◆ Source records:
/-- Of the five answers of `LINE`, only that of an accepted line carries a record: its own (R150, R151). -/
theorem accepted_of_exec_line_sentRecords_ne {c : List Byte} (h : exec (.line c) s = .next t)
    (hne : t.sentRecords ≠ s.sentRecords) :
    s.regs.phase = .run ∧ c.length = s.cfg.recordLen ∧ hexcheck s.cfg c = none ∧
      (engine s.cfg (toBytes s.cfg c)).agree = true ∧
      t.sentRecords = s.sentRecords ++ [emit s.cfg (toBytes s.cfg c) (engine s.cfg (toBytes s.cfg c)).cs] := by
  rcases execLine_cases c s with ⟨-, hx⟩ | ⟨-, -, -, hx⟩ | ⟨k, -, -, -, -, hx⟩ | ⟨e, -, -, -, -, -, -, hx⟩ |
    ⟨e, rfl, hp, -, hl, hk, ha, hx⟩
  all_goals
    rw [hx, Host.Outcome.next.injEq] at h
    subst h
  case inr.inr.inr.inr => exact ⟨hp, hl, hk, ha, sentRecords_append (r := .emitted _) rfl⟩
  all_goals exact absurd (sentRecords_of_record_eq_none rfl rfl) hne

/-- Settles O49: an illegal opcode and a hardware reset send no record, nor does a command other than `LINE`; for
`LINE` it is `accepted_of_exec_line_sentRecords_ne`. -/
theorem recordsComeOnlyFromAcceptedLines : Obligations.RecordsComeOnlyFromAcceptedLines := by
  intro s t hstep hne
  rcases step_cases hstep with ⟨i, rest, hd, hx⟩ | ⟨op, rest, -, rfl⟩ | ⟨bytes, more, -, -, rfl⟩
  · by_cases hi : ∀ c, i ≠ .line c
    · exact absurd (sentRecords_of_exec_ne_line hi hx) hne
    · push Not at hi
      obtain ⟨c, rfl⟩ := hi
      obtain ⟨hp, hl, hk, ha, hrecord⟩ := accepted_of_exec_line_sentRecords_ne hx hne
      exact ⟨hp, c, _, rest, hd, hl, hk, rfl, ha, hrecord⟩
  · exact absurd (sentRecords_of_record_eq_none rfl rfl) hne
  · exact absurd rfl hne

end Sys2Proof.Machine
end

section
/-! The checksum text (42_array_emitter.md R156): the host writes each nibble as one lower-case digit, `hexval` reads
that digit back as the nibble, and the two nibbles of a byte make the byte. -/

namespace Sys2Proof.Machine

open Sys2Proof

variable {n : Nat}

theorem lowerDigit_toNat (h : n < 16) :
    (lowerDigit n).toNat = if n < 10 then 0x30 + n else 0x61 + (n - 10) := by
  rw [lowerDigit, BitVec.toNat_ofNat, Nat.mod_eq_of_lt]
  split <;> omega

/-- The digit of a nibble is decimal or one of a to f. -/
theorem lowerDigit_range (h : n < 16) :
    (0x30 ≤ (lowerDigit n).toNat ∧ (lowerDigit n).toNat ≤ 0x39) ∨
      (0x61 ≤ (lowerDigit n).toNat ∧ (lowerDigit n).toNat ≤ 0x66) := by
  rw [lowerDigit_toNat h]
  split <;> omega

theorem hexval_lowerDigit (h : n < 16) : hexval (lowerDigit n) = n := by
  have hcode := lowerDigit_toNat h
  by_cases hn : n < 10
  · rw [if_pos hn] at hcode
    rw [hexval_of_decimal (by omega)]
    omega
  · rw [if_neg hn] at hcode
    rw [hexval_of_lower (by omega)]
    omega

/-- Settles O57: both nibbles of cs are below 16, so each digit reads back as its nibble. -/
theorem checksumTextReadsBack : Obligations.ChecksumTextReadsBack := by
  intro cs
  have hhigh : cs.toNat / 16 < 16 := by
    have := cs.isLt
    omega
  have hlow : cs.toNat % 16 < 16 := Nat.mod_lt _ (by decide)
  refine ⟨_, _, rfl, BitVec.eq_of_toNat_eq ?_, ?_⟩
  · rw [tokenByte_toNat, hexval_lowerDigit hhigh, hexval_lowerDigit hlow, Nat.div_add_mod]
  · rintro ch (rfl | rfl)
    · exact lowerDigit_range hhigh
    · exact lowerDigit_range hlow

end Sys2Proof.Machine
end

section
/-! The two commands that write an element, and what the others leave (43_commands.md R173, R174). Outside `LINE`,
`RESET` writes every element and `FINISH` writes `PHASE`; all that remain are queries. -/

namespace Sys2Proof.Machine

open Sys2Proof
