-- ==== Sys2Proof/WellFormed.lean ====
section
/-! DEFINITION. The slot range check of 30_encoding.md R92. -/

namespace Sys2Proof

/-- A buffer-slot field must be less than `NBUF` (R92). -/
def Params.bufferSlotOk (p : Params) (f : Slot) : Bool := decide (f.val < p.nbuf)

/-- A kernel-slot field must be less than `NKER` (R92). -/
def Params.kernelSlotOk (p : Params) (f : Slot) : Bool := decide (f.val < p.nker)

/-- Every slot field the command uses is in range (R92: the kernel fields are FA of KLOAD and FC of CONV). -/
def Instr.wellFormed (p : Params) : Instr → Bool
  | .nop => true
  | .create d => p.bufferSlotOk d
  | .release d => p.bufferSlotOk d
  | .get src => p.bufferSlotOk src
  | .set d => p.bufferSlotOk d
  | .fill d => p.bufferSlotOk d
  | .kload k src => p.kernelSlotOk k && p.bufferSlotOk src
  | .conv d src k _ _ _ => p.bufferSlotOk d && p.bufferSlotOk src && p.kernelSlotOk k
  | .diff d a b _ => p.bufferSlotOk d && p.bufferSlotOk a && p.bufferSlotOk b
  | .scaledown d src => p.bufferSlotOk d && p.bufferSlotOk src
  | .pack r g b a => p.bufferSlotOk r && p.bufferSlotOk g && p.bufferSlotOk b && p.bufferSlotOk a
  | .unpack r g b a => p.bufferSlotOk r && p.bufferSlotOk g && p.bufferSlotOk b && p.bufferSlotOk a

end Sys2Proof
end

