/-- The kernel descriptors: W, H and the sign-extended GAIN of each kernel slot the implementation has, 0 elsewhere; no
write changes anything there. -/
def Obligations.KernelDescriptors : Prop :=
  ∀ (s : State) (k : Slot) (v : Word),
    (k.val < s.params.nker →
      s.readReg (0x200 + 0x10 * k.val) = BitVec.ofNat 32 (s.ker k).width ∧
      s.readReg (0x200 + 0x10 * k.val + 0x4) = BitVec.ofNat 32 (s.ker k).height ∧
      (s.readReg (0x200 + 0x10 * k.val + 0x8)).toInt = (s.ker k).gain.toInt ∧
      s.readReg (0x200 + 0x10 * k.val + 0xC) = 0) ∧
    (s.params.nker ≤ k.val → ∀ f, f ∈ [0x0, 0x4, 0x8, 0xC] → s.readReg (0x200 + 0x10 * k.val + f) = 0) ∧
    ∀ off, 0x200 ≤ off → off < 0x300 → s.writeReg off v = s

/-- The register writes with an effect on the spot: STATUS clears ERR_STICKY by bit 1, an ARG register takes the value, each
changing nothing else. Beside them only CMD and BUF_GAIN of the slots there are have an effect: every other register is
read-only or reserved, and the write changes nothing. -/
def Obligations.RegisterWrites : Prop :=
  ∀ (s : State) (v : Word),
    (v.getLsbD 1 = true → s.writeReg 0x010 v = { s with errSticky := false }) ∧
    (v.getLsbD 1 = false → s.writeReg 0x010 v = s) ∧
    s.writeReg 0x004 v = { s with arg0 := v } ∧ s.writeReg 0x008 v = { s with arg1 := v } ∧
    s.writeReg 0x00C v = { s with arg2 := v } ∧
    ∀ off : Nat, off ∉ [0x000, 0x004, 0x008, 0x00C, 0x010] →
      (∀ d : Slot, d.val < s.params.nbuf → off ≠ 0x100 + 0x10 * d.val + 0x8) → s.writeReg off v = s

/-! ## Host accesses -/

/-- A host write of CMD with no command in flight issues exactly one command: BUSY is 1, CMD holds the word, and the word and
the ARG registers' current values are latched. Nothing else of the block changes. And no other move of the host starts a
command. (The slack the command gets is the model's choice, log 1, and is not stated.) -/
def Obligations.CmdWriteIssuesTheCommand : Prop :=
  (∀ (s : State) (w : Word) (rest : List HostMove), s.inFlight = none → s.resetAsserted = false →
    s.hostQueue = wr s.params 0x000 w :: rest →
    ∃ t c, step s = .next t ∧ t.inFlight = some c ∧ t.busy = true ∧ t.cmd = w ∧
      c.word = w ∧ c.arg0 = s.arg0 ∧ c.arg1 = s.arg1 ∧ c.arg2 = s.arg2 ∧ t.hostQueue = rest ∧
      t.bufs = s.bufs ∧ t.kers = s.kers ∧ t.pm = s.pm ∧ t.arg0 = s.arg0 ∧ t.arg1 = s.arg1 ∧ t.arg2 = s.arg2 ∧
      t.err = s.err ∧ t.errSticky = s.errSticky ∧ t.result = s.result ∧ t.pcount = s.pcount ∧ t.pkW = s.pkW ∧
      t.pkH = s.pkH) ∧
  (∀ s t : State, s.inFlight = none → step s = .next t → t.inFlight ≠ none →
    ∃ w rest, s.hostQueue = wr s.params 0x000 w :: rest)

/-- While a command is in flight a host move that is not a STATUS read or reset is held: the step runs the command and the
move stays in the queue. A STATUS read that comes first is performed at once and returns BUSY = 1 and the previous
command's ERR, and the command stays in flight. (How many come first is data of the state, log 1;
that a reset queued behind a held move waits for it too is the model's choice, log 18.) -/
def Obligations.AccessesAreHeldWhileBusy : Prop :=
  (∀ (s : State) (c : InFlight) (m : HostMove) (rest : List HostMove), s.inFlight = some c →
    s.hostQueue = m :: rest → m.lands s.params = false →
    ∃ t, step s = .next t ∧ t.inFlight = none ∧ t.hostQueue = m :: rest ∧ t.replies = s.replies) ∧
  (∀ (s : State) (c : InFlight) (rest : List HostMove), s.inFlight = some c → s.resetAsserted = false →
    0 < c.slack → s.hostQueue = rd s.params 0x010 :: rest →
    ∃ t v, step s = .next t ∧ t.replies = .data v :: s.replies ∧ v = s.status ∧ v.getLsbD 0 = true ∧
      t.inFlight = some { c with slack := c.slack - 1 } ∧ t.hostQueue = rest ∧ t.bufs = s.bufs ∧ t.kers = s.kers ∧
      t.pm = s.pm ∧ t.cmd = s.cmd ∧ t.result = s.result)

/-- A legal write of n bytes in the packed window (8 bits at any offset, 16 at even ones, 32 at multiples of 4) defines exactly
those n bytes, least significant first, and a read of the same size there returns the value's low n bytes. Above the window,
from PBASE + 4*SLOT_WORDS on, a write is ignored and a read gives 0. That a narrow write carries its value in the low bits of
a word and a narrow read's data is zero-extended is the model's choice (log 16). -/
def Obligations.PackedWindowIsLittleEndian : Prop :=
  (∀ (s : State) (size : AccessSize) (n off : Nat) (v : Word),
    (size, n) ∈ [(AccessSize.byte, 1), (.half, 2), (.word, 4)] → off % n = 0 → 0x100000 ≤ off →
    off < 0x100000 + 4 * s.params.slotWords →
    (∀ a, (s.afterWrite size off v).pm.read a =
      if off - 0x100000 ≤ a ∧ a < off - 0x100000 + n then
        some (v.extractLsb' (8 * (a - (off - 0x100000))) 8) else s.pm.read a) ∧
    ((s.afterWrite size off v).readData size off).toNat = v.toNat % 2 ^ (8 * n) ∧
    (s.afterWrite size off v).afterRead size off = s.afterWrite size off v ∧
    { s.afterWrite size off v with pm := s.pm } = s) ∧
  (∀ (s : State) (size : AccessSize) (off : Nat) (v : Word), 0x100000 + 4 * s.params.slotWords ≤ off →
    s.afterWrite size off v = s ∧ s.readData size off = 0 ∧ s.afterRead size off = s)

/-- With no command in flight and reset released, a step performs the host's next access wherever it lies in the 2 MiB
aperture (R59). It is legal if it is 32 bits wide at a multiple of 4 below 0x100000 (R69), or from there on of any width at its
natural alignment (R70). A legal read has no side effect on the block: it changes nothing but the reply the host gets and,
where it covers an undefined byte of packed memory, the model's draw counter (log 4); it returns the register, the packed
bytes that are defined, or 0 above the window. A legal write has the effect of `afterWrite`, in the register region that of
`writeReg`, and a written reply. The narrow forms of a read's data and a write's value are the model's choice (log 16). -/
def Obligations.LegalAccessesArePerformed : Prop :=
  (∀ (s : State) (a : Access) (rest : List HostMove), s.inFlight = none → s.resetAsserted = false →
    s.hostQueue = .access a :: rest → s.params.apertureBase ≤ a.addr → a.addr < s.params.apertureBase + 0x200000 →
    step s = .next (({ s with hostQueue := rest } : State).access a)) ∧
  (∀ (s : State) (a : Access) (n off : Nat), (a.size, n) ∈ [(AccessSize.byte, 1), (.half, 2), (.word, 4)] →
    a.addr = s.params.apertureBase + off → off % n = 0 → (off < 0x100000 → a.size = .word) →
    (a.kind = .read → ∃ (v : Word) (k : Nat), s.access a = { s with replies := .data v :: s.replies, draws := k } ∧
      (off < 0x100000 → k = s.draws ∧ v = s.readReg off) ∧
      (0x100000 ≤ off → off < 0x100000 + 4 * s.params.slotWords →
        v.toNat < 2 ^ (8 * n) ∧
        (∀ j b, j < n → s.pm.read (off - 0x100000 + j) = some b → v.extractLsb' (8 * j) 8 = b) ∧
        ((∀ j, j < n → (s.pm.read (off - 0x100000 + j)).isSome = true) → k = s.draws)) ∧
      (0x100000 + 4 * s.params.slotWords ≤ off → k = s.draws ∧ v = 0)) ∧
    ∀ v, a.kind = .write v →
      s.access a = { s.afterWrite a.size off v with replies := .written :: s.replies } ∧
      (off < 0x100000 → s.afterWrite a.size off v = s.writeReg off v))

/-- An access of an illegal width or alignment is refused: the host gets a bus error, recorded as its fault, and no state of
the block changes. That the host then goes on is the model's choice (log 5). -/
def Obligations.IllegalAccessesAreRefused : Prop :=
  ∀ (s : State) (a : Access) (rest : List HostMove) (off : Nat), s.inFlight = none → s.resetAsserted = false →
    s.hostQueue = .access a :: rest → a.addr = s.params.apertureBase + off → off < 0x200000 →
    (off < 0x100000 ∧ (a.size ≠ .word ∨ off % 4 ≠ 0)) ∨
      (0x100000 ≤ off ∧ ((a.size = .half ∧ off % 2 ≠ 0) ∨ (a.size = .word ∧ off % 4 ≠ 0))) →
    step s = .next { s with hostQueue := rest, replies := .busError :: s.replies, hostFault := true }

/-- Where the model stops: an access outside the 2 MiB aperture is not the block's (log 6), and an access while reset is
asserted has no defined result (R202, I7). -/
def Obligations.StepStopsOnlyOnForeignOrResetAccess : Prop :=
  (∀ (s : State) (f : Fault), step s = .fault f →
    ∃ a rest, s.hostQueue = .access a :: rest ∧
      (a.addr < s.params.apertureBase ∨ s.params.apertureBase + 0x200000 ≤ a.addr)) ∧
  (∀ (s : State) (r : Refusal), step s = .refused r →
    r = .accessDuringReset ∧ s.resetAsserted = true ∧ ∃ a rest, s.hostQueue = .access a :: rest)

/-! ## Invariants and whole-machine rules -/

/-- Every step keeps the invariant, from every state that meets it. -/
def Obligations.StepKeepsInvariant : Prop :=
  ∀ s s' : State, s.Inv → step s = .next s' → s'.Inv

/-- Every step keeps the parameters, which stand in the state by the model's choice (log 2), and the slots that are there. -/
def Obligations.StepKeepsSlotsPresent : Prop :=
  ∀ s s' : State, step s = .next s' → s'.params = s.params ∧ (s.slotsPresent → s'.slotsPresent)

/-- Only KLOAD changes a kernel slot, only GET changes RESULT, and only PACK changes PCOUNT, PK_W or PK_H, unless the step
asserts reset (the move is at the head of the queue and lands): no other command does, and no access of the host. -/
def Obligations.OnlyOneCommandWritesEach : Prop :=
  ∀ s s' : State, step s = .next s' →
    ((∃ rest, s.hostQueue = .assertReset :: rest) ∧
      (s.inFlight = none ∨ ∃ c, s.inFlight = some c ∧ s.hostLands c = true)) ∨
    ((s'.kers ≠ s.kers → ∃ c k src, s.inFlight = some c ∧ decode s.params c.word = .ok (.kload k src)) ∧
     (s'.result ≠ s.result → ∃ c src, s.inFlight = some c ∧ decode s.params c.word = .ok (.get src)) ∧
     (s'.pcount ≠ s.pcount ∨ s'.pkW ≠ s.pkW ∨ s'.pkH ≠ s.pkH →
       ∃ c r g b a, s.inFlight = some c ∧ decode s.params c.word = .ok (.pack r g b a)))

/-- No access of the host changes a sample, a width or a height of a buffer: while no command is in flight and the host does
not assert reset, a step changes GAINs of buffers at most. -/
def Obligations.HostCannotWriteSamples : Prop :=
  ∀ s s' : State, s.inFlight = none → step s = .next s' → (∀ rest, s.hostQueue ≠ .assertReset :: rest) →
    s'.bufs.map (fun b => (b.width, b.height, b.samples)) = s.bufs.map (fun b => (b.width, b.height, b.samples)) ∧
    s'.kers = s.kers
end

◆ Work instructions:
Where a line in the records above holds the string "then", it counts toward the total; give that total alone.

◆ Response:
3